At 1pm, the dispatcher again asks Tippit for his location. But, this time, Tippit doesn’t respond.[45] Also, around 1pm, Tippit is seen placing a phone call at Top 10 Records music shop, located a block west of the Texas Theater on Jefferson Boulevard. According to a 1981 Dallas Morning News article, Louis Cortinas saw Officer J.D. Tippit park his car on Bishop Street and then come into the shop in a hurry. Cortinas knew Tippit from Tippit’s other job at Austin’s Barbecue and because he used to come in the record shop. Tippit asked if he could use the phone at the counter.
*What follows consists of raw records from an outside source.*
-- ==== Sys2Proof/Syntax.lean ====
section
/-! DEFINITION. The five host operations as syntax (30_encoding.md R95, R97, R102). -/

namespace Sys2Proof

/-- One host operation with its operands (R95). The operand `n` of ENCODE and CRC_BULK is the length of the byte
list, as in the spec's own textual form (R102). -/
inductive Instr where
  /-- `INIT` (43_initialization.md R200). -/
  | init
  /-- `FEED b` (42_decoder.md R150). -/
  | feed (b : Byte)
  /-- `ENCODE cmd, [p0, ..]` (41_frame_encoder.md R130). -/
  | encode (cmd : Byte) (payload : List Byte)
  /-- `CRC_BULK [d0, ..]` (40_crc_engine.md R113). -/
  | crcBulk (data : List Byte)
  /-- `CRC_UPDATE acc, b` (40_crc_engine.md R112). -/
  | crcUpdate (acc : Half) (b : Byte)
  deriving DecidableEq, Repr

end Sys2Proof
end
When Cortinas gave Tippit the phone, he placed a call and stood there long enough for it to ring seven or eight times. Then, Cortinas says Tippit QUOTE “hung up the phone and walked off fast. He was upset or worried about something.”[46]

Shortly after 1pm, Officer Tippit leaves Top 10 Records. He is next spotted just a few blocks north of Top 10 Records by insurance agent James Andrews. Andrews was driving west on 10th street, when suddenly a police car came from behind his car and cut in front of him forcing him to stop. Andrews then saw the officer get out of the car and motion for him to remain stopped. The Officer then ran back to Andrews’ car and looked in the space between the front and back seat. After finding nothing, the policeman then drove off quickly without saying anything. Andrews said that the Officer seemed very upset and was acting wild. The Officer’s name plate said “Tippit.”[47]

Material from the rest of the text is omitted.